Figure - Figure 20-1, 80 x 25 characters on a VGA monitor


Each displayable character requires two bytes to display. The first byte (lowest memory location) is the character that you want to display while the second byte (next memory location) is an attribute that determines the foreground/background color combination of the character. The foreground color is specified in the lower 4 bits of the attribute while the background color appears in bits 4 to 6. Finally, the most-significant bit determines whether the character will blink (when 1) or not (when 0). The character and attribute bytes are shown in figure 20-2.

Figure - Figure 20-2, Character and attribute bytes on a VGA monitor


The tables below show the possible colors that can be obtained from the PC’s VGA character mode.

Blink (B7)

Blink?#defineHex
No
0x00
YesDISP_BLINK0xB0

Background Color (B6 BS B4)

Color#defineHex
BlackDISP_BGND_BLACK0x00
BlueDISP_BGND_BLUE0x10
GreenDISP_BGND_GREEN0x20
CyanDISP_BGND_CYAN0x30
RedDISP_BGND_RED0x40
PurpleDISP_BGND_PURPLE0x50
BrownDISP_BGND_BROWN0x60
Light GrayDISP_BGND_LIGHT_GRAY0x70

Foreground Color (B3 B2 B1 B0)

Color#defineHex
BlackDISP_FGND_BLACK0x00
BlueDISP_FGND_BLUE0x01
GreenDISP_FGND_GREEN0x02
CyanDISP_FGND_CYAN0x03
RedDISP_FGND_RED0x04
PurpleDISP_FGND_PURPLE0x05
BrownDISP_FGND_BROWN0x06
Light GrayDISP_FGND_LIGHT_GRAY0x07
Dark GrayDISP_FGND_DARK_GRAY0x0B
Light BlueDISP_FGND_LIGHT_BLUE0x09
Light GreenDISP_FGND_LIGHT_GREEN0x0A
Light CyanDISP_FGND_LIGHT_CYAN0x0B
Light RedDISP_FGND_LIGHT_RED0x0C
Light PurpleDISP_FGND_LIGHT_PURPLE0x0D
YellowDISP_FGND_YELLOW0x0E
WhiteDISP_FGND_WHITE0x0F

You will note that you can only have 8 possible background colors but a choice of 16 foreground colors. PC.H contains #defines which allow you to select the proper combination of foreground and background colors. These #defines are shown in Table 20-1. For example, to obtain a non-blinking WHITE character on a BLACK background, you would simply add DISP_FGND_WHITE and DISP_BGND_BLACK (FGND means foreground and BGND is background). This corresponds to a HEX value of 0x07 which happens to be the default video attribute of a displayable character on a PC. You should note that because DISP_BGND_BLACK has a value of 0x00, you don’t actually need to specify it and thus, the attribute for the same WHITE character could just as well have been specified as DISP_FGND_WHITE. You should use the #define constants instead of the HEX values to make your code more readable.

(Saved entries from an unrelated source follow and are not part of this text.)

theorem exec_below (hf : seqBefore p.seq st.floor = true) : exec i s = .next (taken s n p st) := by
  rw [exec_home hi hp hx hg ha hr]
  exact congrArg _ (if_pos hf)
/-- A duplicate is answered as it was before. -/
theorem exec_marked (hf : seqBefore p.seq st.floor = false) {v : Nat} (hm : tabFind st.marks p.seq = some v) :
    exec i s = .next (if v < 256 then
      { taken s n p st with acks := (taken s n p st).acks ++ [ackOf (taken s n p st) p p.dst v] } else taken s n p st) := by
  rw [exec_home hi hp hx hg ha hr]
  simp only [hf, hm, Bool.false_eq_true, if_false]
  rfl
theorem exec_held (hf : seqBefore p.seq st.floor = false) (hm : tabFind st.marks p.seq = none) (hh : held s p = true) :
    exec i s = .next s := by
  rw [exec_home hi hp hx hg ha hr]
  simp only [hf, hm, hh, Bool.false_eq_true, if_false, if_true]
/-- A home that is not up, or has no room for a mark, drops the packet. -/
theorem exec_dropped (hf : seqBefore p.seq st.floor = false) (hm : tabFind st.marks p.seq = none) (hh : held s p = false)
    (hd : s.isUp p.dst = false ∨ st.marks = [] ∧
      16384 ≤ ({ s with streams := tabPut s.streams p.stream st } : State).markedStreams p.dst) :
    exec i s = .next (taken s n p st) := by
  have hd' : (!(taken s n p st).isUp p.dst || (st.marks.isEmpty && 16384 ≤ (taken s n p st).markedStreams p.dst)) = true := by
    rw [Bool.or_eq_true, Bool.not_eq_true', Bool.and_eq_true, List.isEmpty_iff, decide_eq_true_eq]
    exact hd
  rw [exec_home hi hp hx hg ha hr]
  simp only [hf, hm, hh, hd', Bool.false_eq_true, if_false, if_true]
end

/-- A packet that is new is performed, marked and acknowledged. -/
theorem exec_performed (hi : Serves i n p.kind held perform) (h : Fresh s n p st) (hh : held s p = false)
    (hs : Modest (taken s n p st) (perform (taken s n p st) p)) :
    exec i s = .next (answered (perform (taken s n p st) p).1 p st (perform (taken s n p st) p).2) := by
  obtain ⟨hp, ⟨hx, hg, ha, hup⟩, hr, hf, hm, hroom⟩ := h
  have hd : (!(taken s n p st).isUp p.dst || (st.marks.isEmpty && 16384 ≤ (taken s n p st).markedStreams p.dst)) = false := by
    rw [Bool.or_eq_false_iff, Bool.and_eq_false_imp, List.isEmpty_iff, decide_eq_false_iff_not, not_le]
    exact ⟨by rw [Bool.not_eq_false']; exact hup, hroom⟩
  rw [exec_home hi hp hx hg ha hr]
  simp only [hf, hm, hh, hd, Bool.false_eq_true, if_false]
  obtain ⟨hst, hlt⟩ := hs
  obtain ⟨r, e⟩ : ∃ r, perform (taken s n p st) p = r := ⟨_, rfl⟩
  rw [e] at hst hlt ⊢
  have ht : tabGet r.1.streams Stream.blank p.stream = st := by
    rw [hst]; exact tabGet_tabPut_self ..
  rw [if_pos (by unfold markPending; omega)]
  unfold State.mark
  rw [ht]
  rfl
end

/-! ## What holds a packet (R315, R316) -/

/-- The places that a packet names, as offsets from its address. -/
def placesOf (p : Packet) : List Nat := match p.body with
  | .entries es => es.map fun e => e.2.1
  | .granules gs => (List.range gs.length).map (fun i => 32 * i) ++
      (if p.kind = 13 ∧ p.opq.testBit 4 = true then [32 * gs.length] else [])
  | .arm _ => [0]
  | _ => if p.kind = 6 then (List.range (p.opq % 16 + 1)).map fun i => 32 * i else []

theorem placesOf_eq (p : Packet) : placesOf p = p.touches.map (·.1) := by
  have h13 : (p.kind == kColl && nbit p.opq 4) = decide (p.kind = 13 ∧ p.opq.testBit 4 = true) := by
    rw [Bool.eq_iff_iff, decide_eq_true_eq, Bool.and_eq_true, beq_iff_eq, nbit_eq_testBit]
    rfl
  have h6 : (p.kind == kRget) = decide (p.kind = 6) := by
    rw [Bool.eq_iff_iff, decide_eq_true_eq, beq_iff_eq]
    rfl
  have hrest : (if p.kind = 6 then (List.range (p.opq % 16 + 1)).map fun i => 32 * i else []) =
      (if p.kind == kRget then (List.range (p.opq % 16 + 1)).map fun i => (32 * i, 32) else []).map (·.1) := by
    simp only [h6, decide_eq_true_eq]
    split
    · rw [List.map_map]; rfl
    · rfl
  unfold placesOf Packet.touches
  cases p.body with
  | entries es =>
    dsimp only
    rw [List.map_map]; rfl
  | granules gs =>
    simp only [h13, decide_eq_true_eq, List.map_append, List.map_map]
    split <;> rfl
  | arm va => rfl
  | _ => exact hrest

theorem packetHeld_iff (s : State) (p : Packet) :
    s.packetHeld p = true ↔ ∃ off ∈ placesOf p, s.heldCell (homeCell p.dst p.pa off) = true ∨
      s.behind (Waiter.packet p) (homeCell p.dst p.pa off) = true := by
  rw [placesOf_eq]
  simp only [State.packetHeld, State.unitHeld, List.any_eq_true, Bool.or_eq_true, List.mem_map, exists_exists_and_eq_and]

/-! ## The packets that memory performs -/

/-- An event that delivers packets of a kind, and lets one wait that a channel holds. -/
def ServesMemory (n : Nat) (e : Nat × Instr) : Prop :=
  ∃ held perform, Serves e.2 n e.1 held perform ∧ (∀ s p, s.packetHeld p = true → held s p = true) ∧
    ∀ s p, s.packetHeld p = false → (e.1 = 10 → s.armHeld p = false) → held s p = false

theorem Serves.memory {i : Instr} {n kind : Nat} {perform : State → Packet → State × Nat}
    (h : Serves i n kind State.packetHeld perform) : ServesMemory n (kind, i) :=
  ⟨_, _, h, fun _ _ => id, fun _ _ h _ => h⟩
theorem serves_radd (n : Nat) : Serves (.raddPacket n) n 0 State.packetHeld fun s p => s.eachEntry p (raddUnit p (p.opq % 8)) :=
  fun _ => rfl
theorem serves_rmin (n : Nat) : Serves (.rminPacket n) n 1 State.packetHeld (extremumPacket false) := fun _ => rfl
theorem serves_rmax (n : Nat) : Serves (.rmaxPacket n) n 2 State.packetHeld (extremumPacket true) := fun _ => rfl
theorem serves_ror (n : Nat) : Serves (.rorPacket n) n 3 State.packetHeld fun s p => s.eachEntry p (rorUnit p) := fun _ => rfl
theorem serves_rwo (n : Nat) : Serves (.rwoPacket n) n 4 State.packetHeld State.writeGranules := fun _ => rfl
theorem serves_rarv (n : Nat) : Serves (.rarvPacket n) n 5 State.packetHeld fun s p => s.eachEntry p (rarvUnit p) := fun _ => rfl
theorem serves_rget (n : Nat) : Serves (.rgetPacket n) n 6 State.packetHeld fun s p =>
    ((List.range (p.opq % 16 + 1)).foldl (fun t i => t.rgetReply p s.nextId i) (s.openJob p), markPending) := fun _ => rfl
theorem serves_reply (n : Nat) : Serves (.replyPacket n) n 7 State.packetHeld State.writeGranules := fun _ => rfl
theorem serves_accclr (n : Nat) : Serves (.accclrPacket n) n 11 State.packetHeld fun s p => s.eachEntry p (accclrUnit p) :=
  fun _ => rfl
theorem serves_coll (n : Nat) : Serves (.collPacket n) n 13 State.packetHeld collPacket := fun _ => rfl
theorem serves_arming (n : Nat) : Serves (.armingPacket n) n 10 State.armHeld State.armAt := fun _ => rfl
theorem arming_memory (n : Nat) : ServesMemory n (10, .armingPacket n) :=
  ⟨_, _, serves_arming n, fun _ _ h => by rw [State.armHeld, h, Bool.true_or], fun _ _ _ h => h rfl⟩

theorem memory_serves (n : Nat) : ∀ e ∈ [(0, Instr.raddPacket n), (1, .rminPacket n), (2, .rmaxPacket n), (3, .rorPacket n),
    (4, .rwoPacket n), (5, .rarvPacket n), (6, .rgetPacket n), (7, .replyPacket n), (10, .armingPacket n),
    (11, .accclrPacket n), (13, .collPacket n)], ServesMemory n e := by
  simp only [List.forall_mem_cons]
  exact ⟨(serves_radd n).memory, (serves_rmin n).memory, (serves_rmax n).memory, (serves_ror n).memory, (serves_rwo n).memory,
    (serves_rarv n).memory, (serves_rget n).memory, (serves_reply n).memory, arming_memory n, (serves_accclr n).memory,
    (serves_coll n).memory, List.forall_mem_nil _⟩

/-- What delivers packets of a kind, a resume among them. -/
def ServesPacket (n : Nat) (e : Nat × Instr) : Prop :=
  ∃ held perform, Serves e.2 n e.1 held perform ∧ ∀ s p, s.packetHeld p = false → (e.1 = 10 → s.armHeld p = false) →
    (e.1 = 12 → s.markHeld p = false) → held s p = false
theorem ServesMemory.packet {n : Nat} {e : Nat × Instr} (h : ServesMemory n e) : ServesPacket n e := by
  obtain ⟨held, perform, hs, -, hf⟩ := h
  exact ⟨held, perform, hs, fun s p h1 h2 _ => hf s p h1 h2⟩
theorem resume_serves (n : Nat) : ServesPacket n (12, .resumePacket n) :=
  ⟨State.markHeld, _, fun _ => rfl, fun _ _ _ _ h => h rfl⟩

The display functions in PC.C are used to write ASCII (and special) characters anywhere on the screen using X and Y coordinates. The coordinate system of the display is shown in Figure 20-1. You should note that position 0,0 is located at the upper left corner as opposed to the bottom left corner as you may have expected. This makes the computation of the location of each character to display easier to determine. The address in video memory for any character on the screen is given by:

Address of Character = 0x000B8000 + Y * 160 + X * 2

The address of the attribute byte is at the next memory location or:

Address of Attribute = 0x000B8000 + Y * 160 + X * 2 + 1

The display functions provided in PC.C perform direct writes to video RAM even though BIOS (Basic Input Output System) services in most PC can do the same thing but in a portable fashion. I chose to write directly to video memory for performance reasons.

PC.C contains the following five functions which are further described in the interface section of this chapter.

PC_DispChar()To display a single ASCII character anywhere on the screen
PC_DispClrCol()To clear a single column
PC_DispClrRow()To clear a single row (or line)
PC_DispClrScr()To clear the screen
PC_DispStr()To display an ASCII string anywhere on the screen

Saving and Restoring DOS’s Context

The current DOS environment is saved by calling PC_DOSSaveReturn (see listing 18.1) and would be called by main to:

  1. Setup µC/OS-II’s context switch vector
  2. Setup the tick ISR vector
  3. Save DOS’s context so that we can return back to DOS when we need to terminate execution of a µC/OS-II based application

A lot happens in PC_DOSSaveReturn() so you may need to look at the code in listing 18.1 to follow along.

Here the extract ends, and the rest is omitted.